Rocco wasn’t shaking standing on the 12th tee — his back hurt too much for him to be nervous. He took an eight-iron even with the hole playing short and he hoped he could take an easy swing and have enough club to clear the creek.
“I almost made it,” he said later. “When the ball was in the air, I thought it might get to the front of the green and I’d be okay. Then I could see it was short and I was hoping it might somehow stay dry.”
It didn’t. It came up just short of clearing the water. The silence as the ball hit the water was deafening. Rocco walked to the drop area, hoping he could get his wedge close enough to salvage a bogey. Instead, he went into the water again. The all-time record for turning the 12th into a nightmare is a 13, set by Rocco’s onetime mentor Tom Weiskopf in 1977. Rocco didn’t get to the record, but he came close. He hit three balls into the water from the drop area.
“I was honestly beginning to think I might never get the ball on the green,” he said. “In fact, the thought crossed my mind, ‘Am I going to run out of golf balls?’ If I did, that’s it, I have to walk back in, I’m done. Fortunately I had a dozen balls in the bag. The fourth shot from the drop area I actually hit pretty well.”
He got it to five feet and made the putt for 10. Any hope for a top ten or even a solid finish drowned in Rae’s Creek.
“If I’d been smart, I’d have walked in right then,” he said. “But I didn’t want to look like I was quitting because I’d made a mess of 12. At that point, like it or not, I had to find a way to finish.”
He did, actually playing respectable golf on the last six holes to shoot 45 on the back nine. That was nine over par, seven of those nine shots coming on the tiny 12th. He signed for an 80, which left him tied for 36th place, and went home knowing he wasn’t going to play golf for a while.
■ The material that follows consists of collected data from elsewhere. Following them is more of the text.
/-- The tile's window ends with a K-step's stop: UE_CONSUMED counts against its core (R392). -/
def State.endsWindow (s : State) (w : Who) (z : BitVec 2) (st : Stop) : State :=
  if st.cause = .ueConsumed ∧ ((s.jobOf? w).any fun j => (j.tile z).win.isSome) = true then s.noteBadWindow w else s

/-- The cycle until which a job's SEEDSCAN occupies the array (R141). -/
def Job.seedUntil (j : Job) : Nat :=
  (j.streams[(3 : Fin 5)]).flights.foldl (fun n f => match f.work, f.land with
    | .seedscan .., some t => max n t
    | _, _ => n) 0

/-- The cycle until which a running SEEDSCAN of either slot occupies the array. -/
def State.seedsUntil (s : State) (d : DieId) (c : CoreId) : Nat :=
  (List.finRange 2).foldl (fun n k => match s.slotJob? d c k with
    | some j => if j.running then max n j.seedUntil else n
    | none => n) 0

/-- The array's first entry leaves it. -/
def State.leaveArray (s : State) (d : DieId) (c : CoreId) (now : Nat) : State :=
  s.updCore d c fun x => { x with array := x.array.drop 1, arrayDone := max x.arrayDone now }

/-- May K-step `done` be added, which the array began in its own cycle `begun`? A stop lets the one under way end (R42). -/
def State.mayAdd (s : State) (w : Who) (begun due : Int) : Bool :=
  s.mayStep w || (s.live (whoDie w) && decide ((s.timeOf w : Int) = due) && (match s.jobOf? w with
    | some j => match j.phase with
      | .stopping _ p => decide (begun < p)
      | _ => false
    | none => false))

/-- MMA_KSTEP (R142, R146): the array's first entry adds its next K-step once its cycle has come; waiting operands move the later ones. -/
def execMmaKstep (d : DieId) (c : CoreId) (s : State) : Host.Outcome State Fault Refusal :=
  match (s.core d c).array with
  | [] => .next s
  | e :: _ =>
    let w : Who := .eng d c e.slot .m
    let now := s.timeOf w
    -- the K-step after this one waits for a SEEDSCAN that the other slot has resumed (R141)
    let start (m : Mma) (done : Nat) (a : Int) : Option Int := some (m.heldTo (done + 1) a (s.seedsUntil d c))
    match s.flight? w e.id with
    | none => .next s
    | some f =>
      if f.halted then .next s
      else match f.work with
      | .mma m done (some a) =>
        let t : Int := a + m.due done
        if decide ((now : Int) < t) || !s.mayAdd w (m.begun done a) t || (m.readsPad && !s.acquired w f) then .next s
        else match s.addKStep w m false done f.rm with
          | .wait => .next s
          | .stop st => .next (((s.stopKStep w f m done st).endsWindow w m.z st).leaveArray d c now)
          | .added m' effs s =>
            let f' := { f with effs := f.effs ++ effs }
            if done + 1 = m.nk then .next ((s.complete w { f' with work := .mma m' (done + 1) (some a) }).leaveArray d c now)
            else .next (s.updStream w fun st => st.updFlight f.id fun y => { y with effs := f'.effs, work := .mma m' (done + 1) (start m' done (a + ((now : Int) - t))) })
      | .tend z (some i) done (some a) result =>
        (match (s.jobOf? w).bind fun j => (j.tile z).win.bind fun v => (v.retained.filter fun m => m.nk != 0)[i]? with
        | none => .next s
        | some m =>
          let t : Int := a + m.due done
          if (now : Int) < t then .next s
          else match s.addKStep w m true done f.rm with
            | .wait => .next s
            | .stop st => .next (((s.stopKStep w f m done st).endsWindow w m.z st).leaveArray d c now)
            | .added _ effs s =>
              let set (wk : Work) (s : State) : State := s.updStream w fun st => st.updFlight f.id fun y => { y with effs := f.effs ++ effs, work := wk }
              let more : Bool := match (s.jobOf? w).bind fun j => (j.tile z).win with
                | some v => decide (i + 1 < (v.retained.filter fun m => m.nk != 0).length)
                | none => false
              if done + 1 < m.nk then .next (set (.tend z (some i) (done + 1) (start m done (a + ((now : Int) - t))) result) s)
              else if more then .next (set (.tend z (some (i + 1)) 0 (some (now : Int)) result) s)
              else
                .next ((set (.tend z none 0 none (now + 4)) (s.updJobOf w fun j => j.updTile z Tile.afterReplay)).leaveArray d c now))
      | _ => .next s

/-! ## MRD (R154) -/

/-- Columns of a readout's row that lie inside its destination (R154). -/
def mrdCols (t : BitVec 256) (o : Word) : Nat := min 32 (tCols t - orgCol o)

/-- The checks of MRD, in order; the grove window last (R219). -/
def State.mrdBad (s : State) (z : BitVec 2) (dt : BitVec 6) (t : BitVec 256) (fmt : BitVec 5) (o : Word) : Option Stop :=
  match s.tileBad z with
  | some e => some e
  | none =>
    if (s.jb.tile z).win.isSome then some (stopOf .windowBad)
    else if (s.jb.tile z).ty ≠ 0x0C then some (stopOf .typeBad)
    else match s.useTensor dt t [0, 1, 4, 5] .tensorBad with
      | some e => some e
      | none =>
        if tFmt t ≠ fmt ∨ 0x0C ≤ fmt.toNat then some { cause := .tensorBad, info0 := zx64 dt }
        else if tLoc t = 4 ∧ (64 ≤ tBase t ∨ tBase t < 16 ∨ !s.tqUsable (qName (BitVec.ofNat 6 (tBase t)))) then some (stopOf .queueCfg)
        else match (if tLoc t = 5 then (if 16 ≤ tBase t then some .queueCfg else match queueCheck (s.jb.qcfg (tBase t)) true s.eng with
            | some c => some c
            | none =>
              if qSrc (s.jb.qcfg (tBase t)) ≠ fmt then some .queueCfg
              else if qCap (s.jb.qcfg (tBase t)) < qMoved (s.jb.qcfg (tBase t)) (mrdCols t o) then some .lenRange
              else none) else none : Option Cause) with
          | some c => some (stopOf c)
          | none =>
            if fmtIsSb fmt ∧ orgCol o % 16 ≠ 0 then some (stopOf .tensorAlign)
            else if tEdge t = 2 ∧ (tRows t < orgRow o + 32 ∨ tCols t < orgCol o + 32) then some { cause := .tileRange, info0 := zx64 dt }
            else if orgRow o < tRows t ∧ orgCol o < tCols t ∧ s.beyondWindow s.cur t (min (tRows t) (orgRow o + 32) - 1) (min (tCols t) (orgCol o + 32) - 1) then some (stopOf .tensorSpace)
            else s.jb.tileUe z

/-- MRD. -/
def execMrd (h : Hdr) (g : Guard) (z : BitVec 2) (dt : BitVec 6) (fmt : BitVec 5) (rnd : BitVec 3) (sat fin : Bool) (org : BitVec 5) (s : State) :
    Host.Outcome State Fault Refusal :=
  runGuarded (.mrd h g z dt fmt rnd sat fin org) h g (matrixReady z false) (fun s =>
    let t := s.tensor 3 dt
    let o := s.readX 0 org
    match s.mrdBad z dt t fmt o with
    | some e => .error e
    | none => .ok (s.launchWord h.tks none [] (.mrd z t fmt (effMode rnd.toNat fin s.rmode) sat o 0), .fall)) s

/-- Row i of a readout (R154): its bytes in FMT for the first n columns, those inside the destination, and the flags of all 32 conversions; of a
shared-block format the blocks that reach inside are encoded, with zeros for the columns beyond. -/
def readoutRow (t : Tile) (i n : Nat) (scale : Int) (fmt : BitVec 5) (mode : Nat) (sat : Bool) : List Byte × FlagSet :=
  let vals := (List.range 32).map fun j => if fmtIsSb fmt ∧ n ≤ j then .fin false 0 0 else Val.scale scale (t.value i j)
  if fmtIsSb fmt then encodeVals fmt (vals.take (cdiv n 16 * 16)) mode sat
  else ((encodeVals fmt (vals.take n) mode sat).1, (encodeVals fmt vals mode sat).2)

/-- MRD's next row written or pushed, or its tile-queue entry pushed; with the last it completes, no sooner than R154 says;
to a queue no sooner than to memory, and a tile-queue image holds all 32 by 32 results (log 123). -/
def State.mrdStep (s : State) (w : Who) (f : Flight) (z : BitVec 2) (t : BitVec 256) (fmt : BitVec 5) (mode : Nat) (sat : Bool) (o : Word) (done : Nat) : State :=
  match s.jobOf? w with
  | none => s
  | some j =>
    let now := s.timeOf w
    let tl := ({ s with cur := w } : State).seenTile z
    let set (s : State) (fl : FlagSet) : State :=
      s.updStream w fun st => st.updFlight f.id fun y => { y with effs := f.effs ++ flagEff fl, work := .mrd z t fmt mode sat o (done + 1) }
    let n := mrdCols t o
    -- an error that shows in a row it has still to read stops it (R388)
    let bad : Option Stop := ((if tLoc t = 4 then List.range 32 else [done]).find? fun r => tl.ue.getLsbD r).map (j.rowUe z)
    if done = 32 then (if now < f.issued + 40 then s else s.complete w f)
    else if now < f.issued + done + 1 then s
    else if let some st := bad then s.stopFlight w f st
    else if tLoc t = 4 then
      let q := qName (BitVec.ofNat 6 (tBase t))
      let s0 := { s with cur := w }
      if now < f.issued + 40 ∨ !s0.tqRoom q then s
      else
        let rows := (List.range 32).map fun i => readoutRow tl i 32 (tScale t) fmt mode sat
        let fl := rows.foldl (fun a r => a ||| r.2) 0
        let e : TqEntry := { image := rowOf (rows.flatMap (·.1)), tag := fmt, ready := now + 1, taken := now, rank := tqRank w }
        ({ ((s0.tqMake q).tqPush q e) with cur := s.cur } : State).complete w { f with effs := f.effs ++ flagEff fl }
    else
      let r := readoutRow tl done n (tScale t) fmt mode sat
      -- nothing of a row outside the destination is written
      if tRows t ≤ orgRow o + done ∨ tCols t ≤ orgCol o then set s r.2
      else if tLoc t = 5 then
        let q := tBase t
        if !j.dqRoom q r.1.length then s
        else set (s.updJobOf w fun j => (j.dqMake q r.1.length).updDq q fun x => x.push now (r.1.map fun b => (b, false))) r.2
      else
        -- blocks reach beyond COLS into the row's padding (R154)
        let cols := if fmtIsSb fmt then max (tCols t) (orgCol o + cdiv n 16 * 16) else tCols t
        let x := rowXfer (setBits t 128 32 cols) o done
        match s.putStream w 0 { x with dst := setBits x.dst 128 32 (if fmtIsSb fmt then orgCol o + cdiv n 16 * 16 else orgCol o + n) } 0 (r.1.map fun b => (b, false)) with
        | .ok s => set { s with } r.2
        | .error e => e.halt s w f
“Hilton Head [the week after the Masters] is usually one of my favorite events,” he said. “There was no way I could play there.”
He went home to rest and get the back treated. He wasn’t sure what was more upsetting, getting hurt again or getting hurt at a moment when he had a real chance to win the Masters. He was beginning to wonder if he was ever going to be healthy again.
“Dr. Day had told me this was the way it was going to be,” he said. “I didn’t have a ruptured disk like I’d had when he did the surgery. I still had a bad back. It’s the kind of thing where if you don’t play golf for a living, it can be annoying and at times painful, but you can function. But if you play golf for a living, there are going to be times when you can’t. And you never know when it’s going to happen. That was probably the worst part of it.”
He came back to play a month after the Masters in Charlotte. He managed to make the cut there — finishing in a tie for 59th place — but the rest of the year was a lot like 2004: stops and starts, the back flaring up, the back feeling a little better.
“If I’d been smart I would have just stopped playing,” he said. “I would have rested it for a long time and maybe gone to see someone about a different kind of rehab program because clearly what I was doing wasn’t working. There were times when I would be home alone and I would walk down the hall to get something and I would just go down. I would have two options: Lie there until someone came home to help me, or crawl to a chair or into my bed. At times I felt like a complete cripple.
“The pain wasn’t even the worst part; the frustration was. I had the feeling this was something that was never going to go away, that I had probably been lucky to play healthy for as long as I had and this was it. I really thought there was a good chance I was done — especially since it didn’t look like I was going to make enough money to keep my card.”
He ended up playing only ten more tournaments after the Masters. He shot a 68 the first day at Westchester but had to withdraw because the back went on him again. This time he was out for six weeks trying to get healthy. He attempted to play the Buick Open, a tournament he had won in 2000, and had to withdraw again. That led to another six-week break before he was finally able to play in five events in the fall. He managed to make four straight cuts, but except for the tournament at Jackson — a second-tier event that was played at the same time as a lucrative World Golf Championship tournament — he never finished higher than 50th. He was 16th at Jackson, but with the purse not as high as most weeks, that was worth only $39,400.
When the painful year was finally over, he had entered eighteen events and made eight cuts. His winnings were a paltry $145,899, by far his lowest total since he had returned from back surgery in 1996. He finished 227th on the money list and found himself asking the tour for a medical extension at the start of 2007.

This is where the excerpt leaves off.